> _Task item_: All lines from the one with "(some .fmax) (some .fmax)" through the end of the records below are to be given again exactly, and nothing else.

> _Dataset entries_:
□ □ □ □
def recOf (w : Nat → Word) : Rec :=
  { d := BitVec.ofNat 9 (bits (w 0) 21 13), a := BitVec.ofNat 9 (bits (w 0) 12 4), p := BitVec.ofNat 4 (bits (w 0) 3 0),
    w1 := w 1, w2 := w 2, r0 := w 3, r1 := w 4, r2 := w 5, r3 := w 6 }

def trailerOf (w : Nat → Word) : Trailer :=
  { cond := BitVec.ofNat 2 (bits (w 0) 18 17), pred := BitVec.ofNat 4 (bits (w 0) 16 13),
    xf := BitVec.ofNat 8 (bits (w 0) 12 5), naw := BitVec.ofNat 3 (bits (w 0) 4 2),
    low := BitVec.ofNat 2 (bits (w 0) 1 0), w1 := w 1, w2 := w 2 }

/-- Classes B, E and L as an opcode admits them; `none` where it does not admit the class. -/
def classed (op : Nat) (w : Nat → Word) (b : Option (Base → Instr)) (e : Option (Ext → Instr)) (l : Option (Ext → Instr)) :
    Except DecodeError Instr :=
  match lenOf (w 0) with
  | 0 => match b with
    | some f => .ok (f (baseOf (w 0)))
    | none => .error (.length op 0)
  | 1 => match e with
    | some f => .ok (f (extOf w))
    | none => .error (.length op 1)
  | 2 => match l with
    | some f => .ok (f (extOf w))
    | none => .error (.length op 2)
  | n => .error (.length op n)

/-- Class R only. -/
def recorded (op : Nat) (w : Nat → Word) (f : Rec → Instr) : Except DecodeError Instr :=
  if lenOf (w 0) = 3 then .ok (f (recOf w)) else .error (.length op (lenOf (w 0)))

/-- RUNEND: KIND[21:19] (R69, R70). -/
def runendOf (w : Nat → Word) : Except DecodeError Instr :=
  if lenOf (w 0) = 1 then
    match bits (w 0) 21 19 with
    | 0 => .ok (.runendFall (trailerOf w))
    | 1 => .ok (.runendBra (trailerOf w))
    | 2 => .ok (.runendBrc (trailerOf w))
    | 3 => .ok (.runendJmp (trailerOf w))
    | 4 => .ok (.runendCall (trailerOf w))
    | 5 => .ok (.runendRet (trailerOf w))
    | 6 => .ok (.runendExit (trailerOf w))
    | _ => .ok (.runendYield (trailerOf w))
  else .error (.length 0 (lenOf (w 0)))

/-- QSYNC: SUB[1:0] selects the operation (R285 12_translation.md). -/
def qsyncOf (w : Nat → Word) : Except DecodeError Instr :=
  match bits (w 1) 1 0 with
  | 0 => classed 0xb9 w none (some .qsyncWait) none
  | 1 => classed 0xb9 w none (some .qsyncPut) none
  | 2 => classed 0xb9 w none (some .qsyncTake) none
  | n => .error (.operation 0xb9 n)

/-- MIGR: SUB[1:0] selects the operation (R285 12_translation.md). -/
def migrOf (w : Nat → Word) : Except DecodeError Instr :=
  match bits (w 1) 1 0 with
  | 0 => classed 0xba w none (some .migrMove) none
  | 1 => classed 0xba w none (some .migrScrub) none
  | n => .error (.operation 0xba n)

/-- Opcodes 0x0 to 0x3f (R76). -/
def decodeOp0 (op : Nat) (w : Nat → Word) : Except DecodeError Instr :=
  match op with
  | 0x0 => runendOf w
  | 0x1 => classed 0x1 w (some .nopBase) (some .nop) none
  | 0x2 => classed 0x2 w none (some .exmrd) none
  | 0x3 => classed 0x3 w none (some .exmwr) none
  | 0x4 => classed 0x4 w none (some .mmkrd) none
  | 0x5 => classed 0x5 w none (some .mmkwr) none
  | 0x6 => classed 0x6 w none (some .lprrd) none
  | 0x7 => classed 0x7 w none (some .lprwr) none
  | 0x8 => classed 0x8 w none (some .pmov) none
  | 0x9 => classed 0x9 w none (some .pand) none
  | 0xa => classed 0xa w none (some .por) none
  | 0xb => classed 0xb w none (some .pxor) none
  | 0xc => classed 0xc w none (some .pnot) none
  | 0xd => classed 0xd w none (some .pandn) none
  | 0xe => classed 0xe w none (some .pcnt) none
  | 0xf => classed 0xf w none (some .pfirst) none
  | 0x10 => classed 0x10 w none (some .waitc) none
  | 0x11 => classed 0x11 w none (some .bar) none
  | 0x12 => classed 0x12 w none (some .trap) none
  | 0x13 => classed 0x13 w none (some .srrd) none
  | 0x14 => classed 0x14 w none (some .srwr) none
  | 0x15 => classed 0x15 w none (some .flgrd) none
  | 0x16 => classed 0x16 w none (some .flgclr) none
  | 0x17 => classed 0x17 w none (some .fpmode) none
  | 0x18 => classed 0x18 w none (some .sleep) none
  | 0x19 => classed 0x19 w none (some .clkrd) none
  | 0x1a => classed 0x1a w none (some .idrd) none
  | 0x20 => classed 0x20 w none (some .vote) none
  | 0x21 => classed 0x21 w none (some .ballot) none
  | 0x22 => classed 0x22 w none (some .treduce) none
  | 0x23 => classed 0x23 w none (some .tscan) none
  | 0x28 => classed 0x28 w (some .iaddBase) (some .iadd) (some .iadd)
  | 0x29 => classed 0x29 w (some .isubBase) (some .isub) (some .isub)
  | 0x2a => classed 0x2a w none (some .iaddc) none
  | 0x2b => classed 0x2b w none (some .isubb) none
  | 0x2c => classed 0x2c w none (some .iadd3) (some .iadd3)
  | 0x2d => classed 0x2d w (some .imulBase) (some .imul) (some .imul)
  | 0x2e => classed 0x2e w none (some .imulh) (some .imulh)
  | 0x2f => classed 0x2f w none (some .imad) (some .imad)
  | 0x30 => classed 0x30 w none (some .imadw) (some .imadw)
  | 0x31 => classed 0x31 w none (some .idiv) (some .idiv)
  | 0x32 => classed 0x32 w none (some .irem) (some .irem)
  | 0x33 => classed 0x33 w (some .iminBase) (some .imin) (some .imin)
  | 0x34 => classed 0x34 w (some .imaxBase) (some .imax) (some .imax)
  | 0x35 => classed 0x35 w (some .iabsBase) (some .iabs) none
  | 0x36 => classed 0x36 w (some .inegBase) (some .ineg) none
  | 0x37 => classed 0x37 w none (some .isat) none
  | 0x38 => classed 0x38 w (some .andBase) (some .and) (some .and)
  | 0x39 => classed 0x39 w (some .orBase) (some .or) (some .or)
  | 0x3a => classed 0x3a w (some .xorBase) (some .xor) (some .xor)
  | 0x3b => classed 0x3b w (some .andnBase) (some .andn) (some .andn)
  | 0x3c => classed 0x3c w (some .notBase) (some .not) none
  | 0x3d => classed 0x3d w (some .shlBase) (some .shl) (some .shl)
  | 0x3e => classed 0x3e w (some .shrBase) (some .shr) (some .shr)
  | 0x3f => classed 0x3f w (some .sarBase) (some .sar) (some .sar)
  | _ => .error (.opcode op)

/-- Opcodes 0x40 to 0x7f (R76). -/
def decodeOp1 (op : Nat) (w : Nat → Word) : Except DecodeError Instr :=
  match op with
  | 0x40 => classed 0x40 w (some .rotlBase) (some .rotl) (some .rotl)
  | 0x41 => classed 0x41 w none (some .bfx) (some .bfx)
  | 0x42 => classed 0x42 w none (some .bfi) (some .bfi)
  | 0x43 => classed 0x43 w (some .popcBase) (some .popc) none
  | 0x44 => classed 0x44 w (some .clzBase) (some .clz) none
  | 0x45 => classed 0x45 w (some .ctzBase) (some .ctz) none
  | 0x46 => classed 0x46 w (some .brevBase) (some .brev) none
  | 0x47 => classed 0x47 w none (some .isetp) (some .isetp)
  | 0x48 => classed 0x48 w none (some .isel) none
  | 0x49 => classed 0x49 w (some .movBase) (some .mov) none
  | 0x4a => classed 0x4a w none none (some .movi)
  | 0x4b => classed 0x4b w none (some .lea) (some .lea)
  | 0x4c => classed 0x4c w none (some .idot4) none
  | 0x4d => classed 0x4d w none (some .cvti) none
  | 0x50 => classed 0x50 w none (some .cvtf) none
  | 0x51 => classed 0x51 w none (some .cvtfi) none
  | 0x52 => classed 0x52 w none (some .cvtif) none
  | 0x53 => classed 0x53 w none (some .packn) none
  | 0x54 => classed 0x54 w none (some .unpackn) none
  | 0x55 => classed 0x55 w none (some .qcomp) none
  | 0x56 => classed 0x56 w none (some .qexp) none
  | 0x60 => classed 0x60 w (some .faddBase) (some .fadd) (some .fadd)
  | 0x61 => classed 0x61 w (some .fsubBase) (some .fsub) (some .fsub)
  | 0x62 => classed 0x62 w (some .fmulBase) (some .fmul) (some .fmul)
  | 0x63 => classed 0x63 w none (some .ffma) (some .ffma)
  | 0x64 => classed 0x64 w (some .fminBase) (some .fmin) (some .fmin)
  | 0x65 => classed 0x65 w (some .fmaxBase) (some .fmax) (some .fmax)
  | 0x66 => classed 0x66 w (some .fminmBase) (some .fminm) (some .fminm)
  | 0x67 => classed 0x67 w (some .fmaxmBase) (some .fmaxm) (some .fmaxm)
  | 0x68 => classed 0x68 w (some .fabsBase) (some .fabs) none
  | 0x69 => classed 0x69 w (some .fnegBase) (some .fneg) none
  | 0x6a => classed 0x6a w (some .fcpsgnBase) (some .fcpsgn) none
  | 0x6b => classed 0x6b w none (some .fsetp) (some .fsetp)
  | 0x6c => classed 0x6c w none (some .fsel) none
  | 0x6d => classed 0x6d w none (some .fclass) none
  | 0x6e => classed 0x6e w none (some .fdiv) (some .fdiv)
  | 0x6f => classed 0x6f w (some .fsqrtBase) (some .fsqrt) none
  | 0x70 => classed 0x70 w (some .frcpBase) (some .frcp) none
  | 0x71 => classed 0x71 w (some .frsqBase) (some .frsq) none
  | 0x72 => classed 0x72 w none (some .frint) none
  | 0x73 => classed 0x73 w none (some .fscale) none
  | 0x74 => classed 0x74 w (some .fgexpBase) (some .fgexp) none
  | 0x75 => classed 0x75 w none (some .fgmant) none
  | 0x76 => classed 0x76 w none (some .frem) (some .frem)
  | 0x77 => classed 0x77 w (some .hadd2Base) (some .hadd2) (some .hadd2)
  | 0x78 => classed 0x78 w (some .hmul2Base) (some .hmul2) (some .hmul2)
  | 0x79 => classed 0x79 w none (some .hfma2) (some .hfma2)
  | 0x7a => classed 0x7a w none (some .hdot2) (some .hdot2)
  | _ => .error (.opcode op)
□ □ □ □
> _Exercise result_:
  | 0x65 => classed 0x65 w (some .fmaxBase) (some .fmax) (some .fmax)
  | 0x66 => classed 0x66 w (some .fminmBase) (some .fminm) (some .fminm)
  | 0x67 => classed 0x67 w (some .fmaxmBase) (some .fmaxm) (some .fmaxm)
  | 0x68 => classed 0x68 w (some .fabsBase) (some .fabs) none
  | 0x69 => classed 0x69 w (some .fnegBase) (some .fneg) none
  | 0x6a => classed 0x6a w (some .fcpsgnBase) (some .fcpsgn) none
  | 0x6b => classed 0x6b w none (some .fsetp) (some .fsetp)
  | 0x6c => classed 0x6c w none (some .fsel) none
  | 0x6d => classed 0x6d w none (some .fclass) none
  | 0x6e => classed 0x6e w none (some .fdiv) (some .fdiv)
  | 0x6f => classed 0x6f w (some .fsqrtBase) (some .fsqrt) none
  | 0x70 => classed 0x70 w (some .frcpBase) (some .frcp) none
  | 0x71 => classed 0x71 w (some .frsqBase) (some .frsq) none
  | 0x72 => classed 0x72 w none (some .frint) none
  | 0x73 => classed 0x73 w none (some .fscale) none
  | 0x74 => classed 0x74 w (some .fgexpBase) (some .fgexp) none
  | 0x75 => classed 0x75 w none (some .fgmant) none
  | 0x76 => classed 0x76 w none (some .frem) (some .frem)
  | 0x77 => classed 0x77 w (some .hadd2Base) (some .hadd2) (some .hadd2)
  | 0x78 => classed 0x78 w (some .hmul2Base) (some .hmul2) (some .hmul2)
  | 0x79 => classed 0x79 w none (some .hfma2) (some .hfma2)
  | 0x7a => classed 0x7a w none (some .hdot2) (some .hdot2)
  | _ => .error (.opcode op)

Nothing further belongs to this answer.